But the Montanan is beginning the cycle with a huge popularity advantage, while Manchin remains among the country’s most unpopular politicians — fraught territory in the face of an expected challenge by his state’s popular Republican governor, Jim Justice, according to the Morning Consult’s latest quarterly approval ratings.
America’s Most Popular and Unpopular Senators
Surveys conducted between Jan. 1 and March 31 show that 58% of Montana voters approve of Tester’s job performance, making him one of America’s most popular senators. In West Virginia, Manchin’s standing appears in the inverse, with 55% of voters giving him negative marks — landing him again among America’s most unpopular senators.
The latest figures mark a continuation of a significant change in standing for the two politicians over the past two years.
Tester Continues to Outshine 2024’s Other Vulnerable Incumbents
Tester’s approval rating steadily improved in 2022, while Manchin’s standing plummeted after he agreed to support Biden’s Inflation Reduction Act. Since then, Manchin’s approval rating has continued to decline despite his best efforts to distance himself from national Democrats.
Tester’s standing in Montana
When Tester announced his plans to run for re-election in February, his campaign highlighted his support among a “broad coalition of Montanans.” Tester has honed an outsider image despite his time in Washington, placing distance between himself and the national Democratic Party.
“That's how you run in Montana: You run essentially by yourself and are authentic,” said Bill Lombardi, Tester’s former Senate office state director.
Tester boasts a notable distinction from other vulnerable incumbent Democrats: A good chunk of the people who disapprove of Biden’s job performance approve of his.
Of Vulnerable Democrats, Tester Performs Best Among Voters Who Disapprove of Biden
Among the 59% of Montanans who disapprove of Biden, 42% of them give Tester positive marks. That’s above the 34% of Biden's disapprovers in West Virginia who approve of Manchin's job performance, or the 27% of Biden's dislikers in Ohio who approve of Democratic Sen. Sherrod Brown.
Tester’s “not an ideologue or super partisan, he’s a down to earth farmer,” Lombardi said. "He’s a populist. He's got a libertarian streak in him.”
That helped Tester fend off a re-election challenger in the 2018 midterm elections, when he defeated now-Rep. Matt Rosendale (R) by roughly 4 percentage points. But popularity isn’t everything in electoral politics — especially in a federal race in a presidential election year. That was evidenced by Montana’s 2020 Senate race, in which the state’s popular Democratic governor at the time, Steve Bullock, suffered a double-digit loss to incumbent Republican Sen. Steve Daines.
One senior national Republican strategist suggested that a similar scenario to 2020 would play out in Montana next year, noting that in recent election cycles fewer voters of one party have supported a candidate of the other party even if they personally like them.
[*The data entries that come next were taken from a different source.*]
-- ==== Sys2Proof/Certificates/Slice0/Obligations.lean ====
section
/-! DEFINITION. The statements about the model, for the provers: each formalises rules of spec/. A next state is written
`{ s with … }`, so every field that is not named is unchanged: that is the frame of the command. A memory named
`node := t.node` is described by the clauses that follow, through the reads of its elements. -/

open Sys2Proof Sys2Proof.Machine

/-! ## Encoding -/

/-- R100, R101: a word decodes to a command exactly when it is that command's word; no bit of a word is dropped. -/
def Obligations.DecodeAcceptsExactlyTheEncodings : Prop :=
  ∀ (w : Word) (i : Instr), decode w = .ok i ↔ w = encode i

/-- R101: the twelve words, each with its command, are the only legal command words. -/
def Obligations.LegalWordsAreTheTwelve : Prop :=
  (∀ w : Word, (∃ i, decode w = .ok i) ↔
    w ∈ ([0x000, 0x001, 0x002, 0x003, 0x004, 0x005, 0x006, 0x007, 0x107, 0x008, 0x009, 0x00A] : List Word)) ∧
  decode 0x000 = .ok .nop ∧ decode 0x001 = .ok .analyze ∧ decode 0x002 = .ok .buildSf ∧ decode 0x003 = .ok .buildHuf ∧
  decode 0x004 = .ok .gencodes ∧ decode 0x005 = .ok .pack ∧ decode 0x006 = .ok .unpack ∧
  decode 0x007 = .ok (.compress .shannonFano) ∧ decode 0x107 = .ok (.compress .huffman) ∧
  decode 0x008 = .ok .decompress ∧ decode 0x009 = .ok .checktree ∧ decode 0x00A = .ok .clear

/-- R100, R101: words of the opcode table, read by the decoder. -/
def Obligations.TableWordsDecode : Prop :=
  decodeTableWord 32 0x00000000 = some .nop ∧ decodeTableWord 32 0x00000003 = some .buildHuf ∧
  decodeTableWord 32 0x00000107 = some (.compress .huffman) ∧ decodeTableWord 32 0x0000000A = some .clear ∧
  decodeTableWord 32 0x0000000B = none ∧ decodeTableWord 32 0x00000101 = none ∧ decodeTableWord 32 0x80000001 = none

/-- R106: the words illegal by one of the three conditions are those that are no command's word. Such a word, written to `CMD`
by the host while the core accepts commands, is accepted, stored in `CMD`, and completes with `IllegalCommand`, `ERR_INFO` the
word, and nothing else changed. -/
def Obligations.IllegalWordsCompleteWithIllegalCommand : Prop :=
  ∀ w : Word,
    let illegal := 0x0A < (w.extractLsb' 0 8).toNat ∨ w.extractLsb' 9 23 ≠ 0 ∨ (w.getLsbD 8 = true ∧ w.extractLsb' 0 8 ≠ 0x07)
    (illegal ↔ ∀ i, w ≠ encode i) ∧
    ∀ s : State, illegal → s.rstN = true → s.phase = .idle → s.err = false → s.inputs = [.write 0x10 w] →
      ∃ s', step s = .next s' ∧ s'.cmd = w ∧ s'.phase = .busy ∧
        step s' = .next
          { s with cmd := w, done := true, empty := false, err := true, errCode := 5, errInfo := w
                   inputs := [], rsp := some (.write false) }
To beat him, Republicans are eyeing Montana Attorney General Austin Knudsen or businessman Tim Sheehy, and many expect Rosendale to launch a bid. A GOP-backed proposal that could have hurt Tester's re-election chances by attempting to bar third-party candidates from the general election ballot is likely dead after it was shelved by a state legislative committee on April 19.
Popular Republican Gov. Greg Gianforte has declined to run, instead backing Sheehy’s potential bid. Daines, who chairs the National Republican Senatorial Committee, could also get involved as the party works to avoid nominating someone who could hurt its chances of defeating a Democratic incumbent in a reddening state.
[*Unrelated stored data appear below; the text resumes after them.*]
@[simp] theorem finishOk_rstN (s : State) : (finishOk s).rstN = s.rstN := rfl
@[simp] theorem finishOk_phase (s : State) : (finishOk s).phase = .idle := rfl
@[simp] theorem finishOk_symLen (s : State) : (finishOk s).symLen = s.symLen := rfl
@[simp] theorem finishOk_byteLen (s : State) : (finishOk s).byteLen = s.byteLen := rfl
@[simp] theorem finishOk_pad (s : State) : (finishOk s).pad = s.pad := rfl
@[simp] theorem finishOk_bitLen (s : State) : (finishOk s).bitLen = s.bitLen := rfl
@[simp] theorem finishOk_rootValid (s : State) : (finishOk s).rootValid = s.rootValid := rfl
@[simp] theorem finishOk_rootIdx (s : State) : (finishOk s).rootIdx = s.rootIdx := rfl
@[simp] theorem finishOk_nnode (s : State) : (finishOk s).nnode = s.nnode := rfl
@[simp] theorem finishOk_nleaf (s : State) : (finishOk s).nleaf = s.nleaf := rfl
@[simp] theorem finishOk_cmd (s : State) : (finishOk s).cmd = s.cmd := rfl
@[simp] theorem finishOk_done (s : State) : (finishOk s).done = true := rfl
@[simp] theorem finishOk_err (s : State) : (finishOk s).err = s.err := rfl
@[simp] theorem finishOk_empty (s : State) : (finishOk s).empty = s.empty := rfl
@[simp] theorem finishOk_drop (s : State) : (finishOk s).drop = s.drop := rfl
@[simp] theorem finishOk_errCode (s : State) : (finishOk s).errCode = s.errCode := rfl
@[simp] theorem finishOk_errInfo (s : State) : (finishOk s).errInfo = s.errInfo := rfl
@[simp] theorem finishOk_doneIe (s : State) : (finishOk s).doneIe = s.doneIe := rfl
@[simp] theorem finishOk_errIe (s : State) : (finishOk s).errIe = s.errIe := rfl
@[simp] theorem finishOk_param1 (s : State) : (finishOk s).param1 = s.param1 := rfl
@[simp] theorem finishOk_param2 (s : State) : (finishOk s).param2 = s.param2 := rfl
@[simp] theorem finishOk_sym (s : State) : (finishOk s).sym = s.sym := rfl
@[simp] theorem finishOk_byte (s : State) : (finishOk s).byte = s.byte := rfl
@[simp] theorem finishOk_freq (s : State) : (finishOk s).freq = s.freq := rfl
@[simp] theorem finishOk_node (s : State) : (finishOk s).node = s.node := rfl
@[simp] theorem finishOk_code (s : State) : (finishOk s).code = s.code := rfl
@[simp] theorem finishOk_symDraw (s : State) : (finishOk s).symDraw = s.symDraw := rfl
@[simp] theorem finishOk_byteDraw (s : State) : (finishOk s).byteDraw = s.byteDraw := rfl
@[simp] theorem finishOk_freqDraw (s : State) : (finishOk s).freqDraw = s.freqDraw := rfl
@[simp] theorem finishOk_nodeDraw (s : State) : (finishOk s).nodeDraw = s.nodeDraw := rfl
@[simp] theorem finishOk_codeDraw (s : State) : (finishOk s).codeDraw = s.codeDraw := rfl
@[simp] theorem finishOk_draws (s : State) : (finishOk s).draws = s.draws := rfl
@[simp] theorem finishOk_inputs (s : State) : (finishOk s).inputs = s.inputs := rfl
@[simp] theorem finishOk_rsp (s : State) : (finishOk s).rsp = s.rsp := rfl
Manchin’s standing in West Virginia
In West Virginia, Manchin — once one of America’s most popular senators — has seen his popularity crumble, and national Republicans are hoping to recruit Justice, who is term limited, to challenge him. That contest would pit one of the country’s most unpopular incumbents against one of its most popular, according to the latest quarterly surveys.
America's Most Popular and Unpopular Governors
Surveys conducted Jan. 1-March 31, 2023, among representative samples of registered voters in each state, with unweighted margins of error of +/-1 to 5 percentage points.
Two in 3 West Virginia voters (66%) approve of Justice’s job performance, making him the fourth most popular governor in the country after Republican Gov. Chris Sununu of New Hampshire and just above Kentucky’s Democratic governor, Andy Beshear, who faces re-election this fall.
A Republican source close to Justice said he is in regular contact with the party’s national campaign apparatus and is expected to soon announce a Senate bid. Justice hasn’t announced yet in part because he hopes to launch his campaign with Trump’s formal endorsement, two Republicans familiar with the matter said.
In Justice, national Republicans see a candidate who could overcome Manchin’s deep roots and political resilience as a Democrat in a dark-red state, driven in part by the governor's enormous appeal to people who also like Manchin, whose popularity is far worse than it was at a similar point in the 2018 cycle.
“Manchin's always a tough beat but he's in a weaker position than ever before and will be on the ballot with Biden or whoever replaces Biden on the ticket,” said Chris Hartline, a Republican strategist and former NRSC official. “Pretty much a nightmare scenario.”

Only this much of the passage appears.